You are given a perfect binary tree where all leaves are on the same level, and every parent has two children. The binary tree has the following definition:

struct Node {
  int val;
  Node *left;
  Node *right;
  Node *next;
}

Populate each next pointer to point to its next right node. If there is no next right node, the next pointer should be set to NULL.

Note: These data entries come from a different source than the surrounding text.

/-- A transfer of a message is delivered at its last station; the message does what it is for once all its transfers have been: one
that has lost a transfer never does (R33). -/
def State.deliverMsg (s : State) (m : MemMsg) (x : Xfer) : State :=
  let s :=
    match m.body with
    | .part p =>
        let (_, bad) := x.blocks true p.units
        if p.write ∧ bad ≠ 0 then s.updReq p.req fun r => { r with poison := r.poison ||| bad * 2 ^ p.first } else s
    | .section_ id first units =>
        let bad := (x.blocks false units).2
        if bad = 0 then s else s.updReq id fun r => { r with poison := r.poison ||| bad * 2 ^ first }
    | .reply id first units write failed =>
        if write || failed then s
        else
          let (data, bad) := x.blocks false units
          s.updReq id fun r =>
            if r.bytes = 0 then { r with data := r.data + data * 2 ^ (512 * first), poison := r.poison ||| bad * 2 ^ first }
            else { r with data := data % 2 ^ (8 * r.bytes), poison := bad % 2 }
    | _ => s
  let n := Sparse.get nat0 s.arrivals m.num + 1
  if n = x.tag.xferLast + 1 then State.finishMsg { s with arrivals := Sparse.put nat0 s.arrivals m.num 0 } m.body
  else { s with arrivals := Sparse.put nat0 s.arrivals m.num n }

/-- A message's tile enters the next die by its link: under the far stretch of its way; a tile without a further stretch becomes an
ordinary one there (R28, R226). -/
def State.relay (s : State) (fd : Nat) (xs : List Xfer) (m : MemMsg) (l : Leg) (rest : List Leg) : State :=
  let m' : Option MemMsg := if m.body = .tile ∧ rest = [] then none else some { m with legs := rest }
  let ys := xs.map fun x => { x with tag := { x.tag with src := l.src, retire := l.retire, dir := l.dir }, msg := m', credit := false, near := false }
  (s.post fd l.src linkKey ys).flushMsgs fd l.src

/-! ### Spans -/

/-- Bytes of the next request for `n` bytes at `a`: within one 64 B block where they do not fill it, else whole blocks within a 4 KiB-aligned
span (R178, R228). -/
def pieceLen (a n : Nat) : Nat := if a % 64 ≠ 0 ∨ n < 64 then min n (64 - a % 64) else min (n / 64 * 64) (4096 - a % 4096)

/-- Requests like `r` issued for the bytes from offset `off` on of a span: each one's offset and name. -/
def State.askFrom (s : State) (r : MemReq) (x : Span) : (fuel off : Nat) → List (Nat × Nat) × State
  | 0, _ => ([], s)
  | fuel + 1, off =>
      if x.bytes ≤ off then ([], s)
      else
        let a := x.addr + off
        let n := pieceLen a (x.bytes - off)
        let whole := a % 64 == 0 && n % 64 == 0
        let units := if whole then n / 64 else 1
        let (id, s) := s.issue { r with
          addr := a, units := units, bytes := if whole then 0 else n, data := r.data / 2 ^ (8 * off) % 2 ^ (8 * n)
          poison := r.poison / 2 ^ (a / 64 - x.addr / 64) % 2 ^ units }
        let (l, s) := State.askFrom s r x fuel (off + n)
        ((off, id) :: l, s)

/-- Whether `n` bytes at `a` lie wholly in Heartwood or wholly in Sapwood (Table 9.1). -/
def spanMapped (a n : Nat) : Bool :=
  match regionOf a, regionOf (a + n - 1) with
  | .heartwood _, .heartwood _ => true
  | .sapwood _, .sapwood _ => true
  | _, _ => false

/-- `n` bytes at `a` read or written by requests like `r`, whose data and poison begin with those of the span; no request is issued where
memory does not exist. -/
def State.ask (s : State) (r : MemReq) (a n : Nat) : Span × State :=
  let x : Span := { addr := a, bytes := n }
  if n ≠ 0 ∧ spanMapped a n = true then (let (l, s) := s.askFrom r x (n / 4096 + 4) 0; ({ x with ids := l }, s)) else (x, s)

/-- Whether every request for a span has been served. -/
def State.spanDone (s : State) (x : Span) : Bool :=
  x.ids.all fun p => match s.findReq p.2 with | some r => r.left == 0 | none => true

/-- What has come back for a span: whether all of it was served without failure, its data, and the poison of its 64 B units as a mask. What is
read where memory does not exist, or of a request that failed, is a free value. -/
structure SpanData where
  ok : Bool
  data : Nat
  poison : Nat
  deriving DecidableEq, Repr

/-- What a span's requests have brought, and the state without them. -/
def State.takeSpan (s : State) (x : Span) : SpanData × State :=
  let rs := x.ids.filterMap fun p => (s.findReq p.2).map fun r => (p.1, r)
  let ok := (x.bytes == 0 || x.ids != []) && rs.length == x.ids.length && rs.all fun p => !p.2.failed
  let t := x.ids.foldl (fun s p => s.dropReq p.2) s
  if ok then
    (⟨true, rs.foldl (fun n p => n + p.2.data * 2 ^ (8 * p.1)) 0,
      rs.foldl (fun m p => m ||| p.2.poison * 2 ^ ((x.addr + p.1) / 64 - x.addr / 64)) 0⟩, t)
  else (let (v, t) := t.freeNat (8 * x.bytes); (⟨false, v, 0⟩, t))

end Sys2Proof.Machine
end

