-- ==== Sys2Proof/Machine/Fabric.lean ====
section
/-!
DEFINITION. The Bed ring, the near lanes and the crossings (chapter 1; R168 to R171, R259 to R262).
Paths: 0 with the grain, 1 against it, 2 the near lane from station n − 1 to n, 3 the one from n + 1 to n.
-/
namespace Sys2Proof.Machine

/-! ### Counted arrivals -/

def noTiles (_ : Nat) : List CountedTile := []
/-- The counted-tile entries of a path into a core (R260). -/
def Core.entries (c : Core) (path : Nat) : List CountedTile := Sparse.get noTiles c.counted path
def Core.setEntries (c : Core) (path : Nat) (l : List CountedTile) : Core := { c with counted := Sparse.put noTiles c.counted path l }

/-- Counted-tile entries of a direction or lane (R260). -/
def countedDepth : Nat := 8

/-- R_i of a transfer with a stamp at its crossing: from its tile's entry, or from its own stamp alone (R260). -/
def releaseCycle (e : Option CountedTile) (i c h ps pr : Nat) : Nat :=
  match e with
  | none => inReceiver c ps pr + tau h pr
  | some e =>
      if i = 0 then e.r0
      else max (e.r0 + inReceiver c ps pr - inReceiver e.c0 ps pr) (e.r0 + spacing i pr)

/-- The entry of a tile whose transfers still arrive: declared and not begun, or begun (R260). -/
def awaited (es : List CountedTile) (tile : Nat) : Option CountedTile :=
  es.find? fun e => e.tile == tile && e.started && decide (e.next ≤ e.last)

/-- The entry of the oldest tile with an identifier whose transfers are still to be released (R260). -/
def Core.entryOf (c : Core) (path tile : Nat) : Option CountedTile := (c.entries path).find? fun e => e.tile == tile && e.started

/-- An entry replaced in its place. -/
def Core.putEntry (c : Core) (path : Nat) (e e' : CountedTile) : Core :=
  c.setEntries path ((c.entries path).map fun x => if x = e then e' else x)

/-- R_i of a counted transfer on its way to core `n` or in its landing buffer, by its own stamp and its tile's entry (R260). -/
def State.releaseOf (s : State) (d n path : Nat) (x : Xfer) (st : Stamp) (e : Option CountedTile) : Nat :=
  let pr := s.curPt d (n / 6)
  releaseCycle e x.tag.xfer (unwrapStamp st (s.phaseNow d (n / 6)) pr) (hopsTo path x.tag.src (stationOfCore n)) st.point pr

/-- Counted transfer `x` reaches the crossing of core `n`: transfer 0 takes its entry, declared or new, if one is free;
lateness, the slip holds that it has caused included, is a hazard of kind 1 (R195, R260, R261, R443). -/
def State.countedArrival (s : State) (d n path : Nat) (x : Xfer) (st : Stamp) : State :=
  let c := unwrapStamp st (s.phaseNow d (n / 6)) (s.curPt d (n / 6))
  let now := s.phaseNow d (n / 6) + (s.quarter d (n / 6)).slipRun
  let co := s.core d n
  let es := co.entries path
  if x.tag.xfer = 0 then
    match es.find? fun e => e.tile == x.tag.tile && !e.started with
    | some e =>
        let s := s.setCore d n (co.putEntry path e { e with started := true, c0 := c, next := 1, last := x.tag.xferLast })
        if e.r0 + 2 < now then s.hazard d n 1 x.tag.tile x.tag.bufLine e.r0 now else s
    | none =>
        let r0 := s.releaseOf d n path x st none
        if es.length < countedDepth then
          let e : CountedTile :=
            { tile := x.tag.tile, r0 := r0, c0 := c, declared := false, started := true, next := 1, last := x.tag.xferLast,
              late := decide (r0 < now) }
          let s := s.setCore d n (co.setEntries path (es ++ [e]))
          if r0 < now then s.hazard d n 1 x.tag.tile x.tag.bufLine r0 now else s
        else s.hazard d n 1 x.tag.tile x.tag.bufLine r0 now
  else
    match awaited es x.tag.tile with
    | some e =>
        let r := s.releaseOf d n path x st (some e)
        let s := s.setCore d n (co.putEntry path e { e with next := x.tag.xfer + 1 })
        if r + 2 < now then s.hazard d n 1 x.tag.tile (x.tag.bufLine + x.tag.xfer) r now else s
    | none => s.hazard d n 1 x.tag.tile (x.tag.bufLine + x.tag.xfer) (s.releaseOf d n path x st none) now

/-- A transfer enters the landing buffer of core `n`. -/
def State.land (s : State) (d n path : Nat) (x : Xfer) : State :=
  let st := stationOfCore n
  let y := s.station d st
  let s := s.setStation d st (y.setLanding path (y.landing path ++ [{ x with came := (s.quarter d (n / 6)).periods }]))
  match x.stamp with
  | some t => s.countedArrival d n path x t
  | none => s

/-! ### Hops -/

/-- The checks of a station that copies or retires a transfer (R33): the transfer as it goes on, or none where its hop tag
was uncorrectable. Data once found uncorrectable are found so by every later station; a station whose check finds new ones records the loss as
contained (R302). -/
def State.check (s : State) (d st : Nat) (f : HopFacts) (x : Xfer) : Option Xfer × State :=
  let s := s.bump d (stBlk st) 0x140 f.corrected
  if f.tagBad then (none, (s.errBit d (stBlk st) 1).event d (stBlk st) 2 0 1 1 0)
  else
    let bad := x.bad ||| f.dataBad % 2 ^ (8 * x.lines)
    if bad = 0 then (some x, s)
    else
      let s := s.errBit d (stBlk st) 2
      (some { x with poison := x.poison ||| bad, bad := bad }, if bad = x.bad then s else s.event d (stBlk st) 1 0 0 2 x.tag.bits)
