/-- Value of element (k, n) of a tile with its block scale (R66, R68). -/
def WTile.value (t : WTile) (k n : Nat) : FVal :=
  match t.fmt with
  | none => .fin false 0 0
  | some f =>
      let v := decodeElem f (Sparse.get nat0 t.elems (128 * k + n))
      if fmtMX f then scaled (Sparse.get nat0 t.scales (128 * (k / 32) + n)) v else v

/-- The check column of a tile (R304). -/
def WTile.withCheck (t : WTile) : WTile :=
  { t with check := (List.range t.k).foldl (fun m k =>
      Sparse.put nat0 m k (((List.range t.n).foldl (fun a n => a + residueOf (t.value k n)) 0) % 15)) [] }

/-- The tile that a weight load reads (R37, R38, R49). -/
def Core.loadTile (c : Core) (size : Nat) (transpose : Bool) (fmt k n src pitch scale : Nat) : WTile :=
  let w := fmtBits fmt
  let elems := tileElems k n (c.tileElem size src pitch w transpose)
  let scales := if fmtMX fmt then tileElems (k / 32) n (fun i j => c.readBuf size (scale * 64 + i * n + j) 1) else []
  WTile.withCheck { fmt := some fmt, k := k, n := n, elems := elems, scales := scales,
                    poison := c.tilePoison transpose fmt k n src pitch scale, src := src, pitch := pitch,
                    scale := scale, transposed := transpose }

/-- The first `k` element codes of streamed row `r` of a stream that is not transposed (R41, R67). -/
def Core.rowElems (c : Core) (size : Nat) (fmt row pitch r k : Nat) : List Nat :=
  let w := fmtBits fmt
  let n := c.readBuf size ((row + r * pitch) * 64) (ceilDiv (k * w) 8)
  (List.range k).map fun i => elemAt w n i

/-- Stored row `i` of block `b` as the fill reads it: the bytes of its 128 elements and their poisoned units (R50, R51). -/
def Core.storedRow (c : Core) (size fmt row pitch b i : Nat) : StoredRow :=
  let n := 16 * fmtBits fmt
  let a := (row + i * pitch) * 64 + b * n
  ⟨c.readBuf size a n, (unitsOf a n).filter fun u => Sparse.get false0 c.bufPoison u⟩

/-- Streamed row `r` of the block that a transpose buffer holds: element r mod 128 of each stored row (R50). -/
def blockRow (fmt r : Nat) (l : List StoredRow) : List Nat := l.map fun x => elemAt (fmtBits fmt) x.data (r % 128)

/-- The first poisoned unit that streamed row `r` takes from a block's first `k` stored rows (R62). -/
def blockBad (fmt row pitch r k : Nat) (l : List StoredRow) : Option Nat :=
  let w := fmtBits fmt
  ((l.take k).zipIdx.findSome? fun p =>
    let a := (row + p.2 * pitch) * 64 + r / 128 * (16 * w) + r % 128 * w / 8
    (unitsOf a (ceilDiv (r % 128 * w % 8 + w) 8)).find? fun u => p.1.bads.contains u)

/-- The four scale bytes of streamed row `r` (R41). -/
def Core.rowScales (c : Core) (size fmt scale r : Nat) : List Nat :=
  if fmtMX fmt then (List.range 4).map fun j => c.readBuf size (scale * 64 + 4 * r + j) 1 else []

/-- The first poisoned unit of streamed row `r` of a stream that is not transposed (R62). -/
def Core.rowBad (c : Core) (fmt row pitch scale r k : Nat) : Option Nat :=
  match c.badUnit ((row + r * pitch) * 64) (ceilDiv (k * fmtBits fmt) 8) with
  | some u => some u
  | none => if fmtMX fmt then c.badUnit (scale * 64 + 4 * r) (ceilDiv k 32) else none

/-- Value of streamed element `k` with its block scale (R66). -/
def rowValue (fmt : Nat) (xs scales : List Nat) (k : Nat) : FVal :=
  let v := decodeElem fmt (xs.getD k 0)
  if fmtMX fmt then scaled (scales.getD (k / 32) 0) v else v

/-! ### Accumulator words -/

/-- Key of lane `n` of the row at word `b` of an array's bank (R42). -/
def accKey (a b n : Nat) : Nat := (a * 16384 + b + n / 32) * 32 + n % 32

/-- The values of `n` columns at word `b` of array `a`'s bank. -/
def Core.accRow (c : Core) (a b n : Nat) : List W32 := (List.range n).map fun j => Sparse.get w320 c.acc (accKey a b j)

/-- Key of the first 64 B unit of word `b` of array `a`'s bank: a word has two, of 16 columns each (R313). -/
def accUnit (a b : Nat) : Nat := (a * 16384 + b) * 2

/-- The units of a row set to a poison of each; a record covers what poison they then have (R62, R313). -/
def Core.markAcc (c : Core) (a b : Nat) (bads : List Bool) : Core :=
  { c with accPoison := Sparse.putRange false0 c.accPoison (accUnit a b) bads
           accNew := Sparse.clearRange c.accNew (accUnit a b) bads.length }

/-- A row written with its class and the poison of each of its 64 B units (R42, R62, R212, R313). -/
def Core.setAccRow (c : Core) (a b : Nat) (vs : List W32) (int : Bool) (bads : List Bool) : Core :=
  { c with acc := Sparse.putRange w320 c.acc (accKey a b 0) vs
           accInt := Sparse.putRange false0 c.accInt (a * 16384 + b) (List.replicate (vs.length / 32) int) }.markAcc a b bads

/-- The poison of the 64 B units of a row of `n` columns at word `b`. -/
def Core.accBads (c : Core) (a b n : Nat) : List Bool := Sparse.getRange false0 c.accPoison (accUnit a b) (n / 16)

/-- Whether the row at word `b` is of a class. -/
def Core.accClassIs (c : Core) (a b n : Nat) (int : Bool) : Bool :=
  (List.range (n / 32)).all fun j => Sparse.get false0 c.accInt (a * 16384 + b + j) == int

/-! ### Epilogue descriptors and activation tables -/

/-- Bits of `DEST_EXT` that a destination uses (Table 2.5, R105). -/
def extUsed (dest : Nat) : Nat :=
  match dest with
  | 1 => 50
  | 2 => 37
  | 3 => 48
  | _ => 0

Initially, all next pointers are set to NULL.

Example 1:

Input: root = [1,2,3,4,5,6,7]
Output: [1,#,2,3,#,4,5,6,7,#]
Explanation: Given the above perfect binary tree (Figure A), your function should populate each next pointer to point to its next right node, just like in Figure B. The serialized output is in level order as connected by the next pointers, with '#' signifying the end of each level.

Example 2:

Input: root = []
Output: []

Constraints:

The number of nodes in the tree is in the range [0, 2¹² - 1].
-1000 <= Node.val <= 1000

Follow-up:

You may only use constant extra space.
The recursive approach is fine. You may assume implicit stack space does not count as extra space for this problem.

Solution(Python)¶

"""
# Definition for a Node.
class Node:
    def __init__(self, val: int = 0, left: 'Node' = None, right: 'Node' = None, next: 'Node' = None):
        self.val = val
        self.left = left
        self.right = right
        self.next = next
"""


class Solution:
    def connect(self, root: "Optional[Node]") -> "Optional[Node]":
        return self.optimal(root)

    # Time Compexity : O(n)
    # Space Complexity: O(n)
    def bfs(self, root: "Optional[Node]") -> "Optional[Node]":
        q = deque([root])
        while q:
            size = len(q)
            for i in range(size):
                node = q.popleft()
                if node:
                    if i == size - 1:
                        node.next = None
                    elif q:
                        node.next = q[0]

                    if node.left:
                        q.append(node.left)
                    if node.right:
                        q.append(node.right)

        return root

    # Time Compexity : O(n)
    # Space Complexity: O(1)
    def optimal(self, root: "Optional[Node]") -> "Optional[Node]":
        parent = root
        while parent:
            child = dummy = Node(0)
            while parent:
                if parent.left:
                    child.next = parent.left
                    child = child.next
                if parent.right:
                    child.next = parent.right
                    child = child.next
                parent = parent.next
            parent = dummy.next

        return root